As to different objectives, in some applications it is desirable to complete the jobs “just-in-time”, i.e., it is undesirable to complete them not only far behind but also far before their due-dates (for instance, because of the warehousing and transportation issues). A job is said to be
early if it is completed before its due-date, and is
tardy if it is completed after its due-date. Clearly, the early completion of all jobs favors the minimization of the maximum lateness (note that in a feasible schedule the lateness of some or even of all jobs can be negative). The
tardiness of a job is defined similarly as its lateness with the difference that it cannot be negative, i.e., if the lateness of
j is negative then its tardiness is set to 0. There are possible different objective functions that favor neither early nor tardy jobs. One such a function is the sum of the maximum job earliness and the maximum job tardiness. With non-equal job release times and due-dates, the setting with this objective function is known to be strongly NP-hard. Mahnam et al. [
16] proposed a branch-and-bound method for the problem. Yazdani et al. [
17] consider a model with the objective function without job release times (i.e., all jobs are simultaneously released) but with an additional restriction that there are multiple machine unavailability periods, time intervals in which no job can be scheduled on the machine (such a restriction might be motivated by the machine maintenance, repair, etc.). The authors present a variable neighborhood search meta-heuristic for this model (which is also known to be NP-hard).
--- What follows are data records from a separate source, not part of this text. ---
theorem witness_RegisterEvents : lab.fnUp 0 = true ∧ (Claims.raised (lab.queueAt 0 0).p 16 - (lab.queueAt 0 0).cons).toNat ≤ 2 ^ (lab.queueAt 0 0).log2n
    ∧ 2 ^ (lab.queueAt 0 0).log2n < (Claims.raised (lab.queueAt 0 0).p 17 - (lab.queueAt 0 0).cons).toNat ∧ (lab.queueAt 0 0).run = .none
    ∧ (lab.queueAt 0 0).en = false ∧ (lab.ringAt 0 0).held = []
    ∧ (Claims.raised lab.leaf.caskP 16 - lab.leaf.caskCons).toNat ≤ 2 ^ lab.leaf.caskLog2
    ∧ 2 ^ lab.leaf.caskLog2 < (Claims.raised lab.leaf.caskP 17 - lab.leaf.caskCons).toNat
    ∧ (let m : Msix := { events := 1 }
      0 < m.events ∧ m.since + 2700 * 1 ≤ ({ lab with clk := { ref := 2700 } } : State).now)
    ∧ ((lab.setQueue 0 0 { en := true }).queueAt 0 0).en = true
    ∧ (0x80000000 : Word).getLsbD 29 = false := by decide

/-- Queue 0 is enabled and has one entry, at VA 0x10000. -/
def labQueue (b : List Byte) : State := { lab.setLeafAt 0 { lab.leaf with queues := [(0, { qbase := 0x10000, en := true, p := 1 })] } with
  mem := memPut (memPut lab.mem 0x20080 desc) 0x20000 b }
def entryOk (b : List Byte) (f : State → Bool) : Bool :=
  (labQueue b).runnable 0 0 && (match (labQueue b).entry 0 0 with
    | .ok c => c == b
    | .error _ => false) && f (labQueue b)
def bytes64 (l : List Byte) : List Byte := l ++ List.replicate (64 - l.length) 0
def isCheck {α : Type} (c : Check α) : Nat :=
  match c with
  | .ok _ => 0
  | .bad => 1
  | .desc _ => 2
  | .wait _ _ => 3
theorem witness_QueueEntries_grid :
    let e := fun (d p : Nat) => bytes64 ([1, 0, 0, 0, 0, 0, 0, 0] ++ leBytes 8 d ++ leBytes 8 p)
    entryOk (e 0x10080 0x10100) (fun s => isCheck (s.checkGrid 0 0 (e 0x10080 0x10100)) == 0) = true
    ∧ entryOk (e 0x10080 0x10104) (fun s => isCheck (s.checkGrid 0 0 (e 0x10080 0x10104)) == 1) = true
    ∧ entryOk (e 0x10040 0x10100) (fun s => isCheck (s.checkGrid 0 0 (e 0x10040 0x10100)) == 2) = true := by decide +kernel
theorem witness_QueueEntries_graph : let e := bytes64 ([2, 0, 0, 0, 0, 0, 0, 0] ++ leBytes 8 0x10100 ++ leBytes 4 7 ++ leBytes 4 1)
    entryOk e (fun s => isCheck (s.checkGraph 0 0 e) == 0) = true := by decide +kernel
theorem witness_QueueEntries_waittl : let e := fun (v : Nat) => bytes64 ([3, 0, 0, 0, 0, 0, 0, 0] ++ leBytes 8 0x40000000 ++ leBytes 8 v)
    entryOk (e 0) (fun s => entryZero 3 (e 0) && s.waitCounter 0 0x40000000 == some 0) = true
    ∧ entryOk (e 1) (fun s => entryZero 3 (e 1) && s.waitCounter 0 0x40000000 == some 0) = true := by decide +kernel
theorem witness_QueueEntries_signal : let e := fun (w : Nat) => bytes64 ([4, 0, 0, 0, 0, 0, 0, 0] ++ leBytes 8 0x10100 ++ leBytes 8 1 ++ leBytes 2 w)
    ∀ w ∈ [0, 0x8001], entryOk (e w) (fun s => isCheck (s.checkSignal 0 0 (e w)) == 0) = true := by decide +kernel
theorem witness_QueueEntries_mapop : let e := fun (op : Byte) (list n : Nat) => bytes64 ([5, 0, 0, 0, 0, 0, 0, 0] ++ leBytes 8 0x10100
      ++ [op, 0, 0, 0, 0, 0, 0, 0] ++ leBytes 8 list ++ leBytes 4 n)
    entryOk (e 0 0 0) (fun s => isCheck (s.checkMapop 0 0 (e 0 0 0)) == 0) = true
    ∧ entryOk (e 1 0x10180 1) (fun s => isCheck (s.checkMapop 0 0 (e 1 0x10180 1)) == 0 && works (s.stageAll 0 (leBytes 16 0) 1)
      && (match s.stageAll 0 (leBytes 16 0) 1 with
        | .ok es => !works (s.mapSwap 0 0 false (es.map Edit.full)) || s.swapLack 0 0 (es.map Edit.full) == none
        | .error _ => false)) = true
    ∧ entryOk (e 2 0 0) (fun s => isCheck (s.checkMapop 0 0 (e 2 0 0)) == 0) = true := by decide +kernel
/-- Bad entries of each kind: a stray byte, a long or misaligned VA, a count or a handle out of range, a VA with no
page. -/
theorem witness_QueueEntries_bad : ∀ b ∈ [bytes64 [0], bytes64 [6], bytes64 ([5, 0, 0, 0, 0, 0, 0, 0] ++ leBytes 8 0 ++ [3]),
    bytes64 [1, 1], bytes64 ([2, 0, 0, 0, 0, 0, 0, 0] ++ leBytes 8 0x10101 ++ leBytes 4 7 ++ leBytes 4 1),
    bytes64 ([2, 0, 0, 0, 0, 0, 0, 0] ++ leBytes 8 0x10100 ++ leBytes 4 7 ++ leBytes 4 0),
    bytes64 ([3, 0, 0, 0, 0, 0, 0, 0] ++ leBytes 8 0x10000000), bytes64 ([4, 0, 0, 0, 0, 0, 0, 0] ++ leBytes 8 0x10104),
    bytes64 ([5, 0, 0, 0, 0, 0, 0, 0] ++ leBytes 8 0x10102), bytes64 ([5, 0, 0, 0, 0, 0, 0, 0] ++ leBytes 8 0x10100 ++ [1])],
    entryOk b (fun _ => true) = true := by decide +kernel
theorem witness_QueueEntries_faults :
    (match lab.eread 0 0 0x30000 32 with
      | .error (.trap _ _ _) => true
      | _ => false) = true
    ∧ (match lab.ewrite none { leaf := 0, asid := some 0 } 0 0 0x30000 (leBytes 8 0) with
      | .error (.trap _ _ _) => true
      | _ => false) = true ∧ works (lab.ewrite none { leaf := 0, asid := some 0 } 0 0 0x10100 (leBytes 8 1)) = true
    ∧ ((lab.setNode 7 { used := true }).nodeAt 7).used = true := by decide +kernel
/-- The entry at VA 0x20000 leads to page 3 of device 1, which the function may reach. -/
def labAway (b : List Byte) : State :=
  let s := (labQueue b).setLeafAt 0 { (labQueue b).leafAt 0 with peerMask := [(0, 2)] }
  { s with feat := 4, mem := memPut s.mem 0x2810 (leBytes 8 (mkEnt 2 true false false false 0 0x30000 1)) }
theorem witness_QueueEntries_page : let b := bytes64 ([4, 0, 0, 0, 0, 0, 0, 0] ++ leBytes 8 0x20000 ++ leBytes 8 1)
    (labAway b).runnable 0 0 = true ∧ (match (labAway b).entry 0 0 with
      | .ok c => c == b
      | .error _ => false) = true
    ∧ (match (labAway b).checkSignal 0 0 b with
      | .wait (.page _ true _) false => true
      | _ => false) = true ∧ ((labAway b).queueAt 0 0).hold = .none := by decide +kernel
In some industries the production process is not heterogeneous with respect to the set of the jobs, i.e., different jobs have different priorities. For such environments, the (positive) weights for each job are introduced (the jobs with larger weight have higher priority). An overview on the weighted single-machine scheduling problems with the objective to minimize the weighted number of the tardy jobs can be found in Adamu and Adewumi [
18].
Scheduling models with learning and deterioration effects were recently considered. Roughly, by the deterioration effect, the processing time of a job depends on its starting time—the later it starts, the more processor time it needs. This might be caused by the fact that the machine may deteriorate during a long period of the load time or due to the fact that the raw materials that need to be processed deteriorate over time. By the learning effect, the job processing time depends also on the position of this job among the other jobs—the higher this position is, the smaller the amount of time that this order will need to complete: the workers and the machines can improve the production efficiency with more processing experiences. These effects are reflected in job processing times with the help of some auxiliary parameters. In the papers listed below all jobs are simultaneously released.
Yin and Xu [
19] consider one-machine scheduling problems with learning and deterioration effects with the objective to minimize the makespan, sum of the
ith power of completion times of jobs, total lateness and sum of earliness penalties. They show that the proposed models are polynomially solvable. The authors also give some conditions under which the settings with the objective to minimize the total weighted completion time, total weighted completion time, maximum lateness, maximum tardiness, total tardiness and total weighted earliness penalties are polynomially solvable. Lu et al. [
20] study other related one-machine scheduling problems with learning effects. They consider settings with different objective functions including again the makespan and the total completion time of all jobs and propose polynomial-time solution methods. Hou et al. [
21] propose another one-machine scheduling model with a single machine maintenance period, after which job processing times change according to a given deterioration formula (the machine deteriorates over time and it can be fully or partiality restored after the maintenance period). Recently Cheng et al. [
22] consider other single-machine scheduling models with multiple machine maintenance periods. The jobs between the maintenance periods are partitioned into the batches. Each maintenance period depends on the total processing time of the jobs from the batch processed before that period, and the job processing times are deteriorated according to given formulas. Polynomial time algorithms are proposed for the objectives to minimize the makespan and the total job completion time. Park and Choi [
23] consider a more complex situation with a single in-house machine and the outsourcing costs. If a job is not scheduled on the (in-house) machine then it causes the outsourcing cost. The authors consider uncertainty setting in which the job processing times and the outsourcing costs are dependent on a given scenario. The objective is to minimize a specially defined weighted sum of the completion times of the jobs assigned to the in-house machine plus all the outsourcing costs. Since the considered scheduling problems are NP-hard even in the deterministic settings, the authors present some optimality conditions yielding polynomial time solutions.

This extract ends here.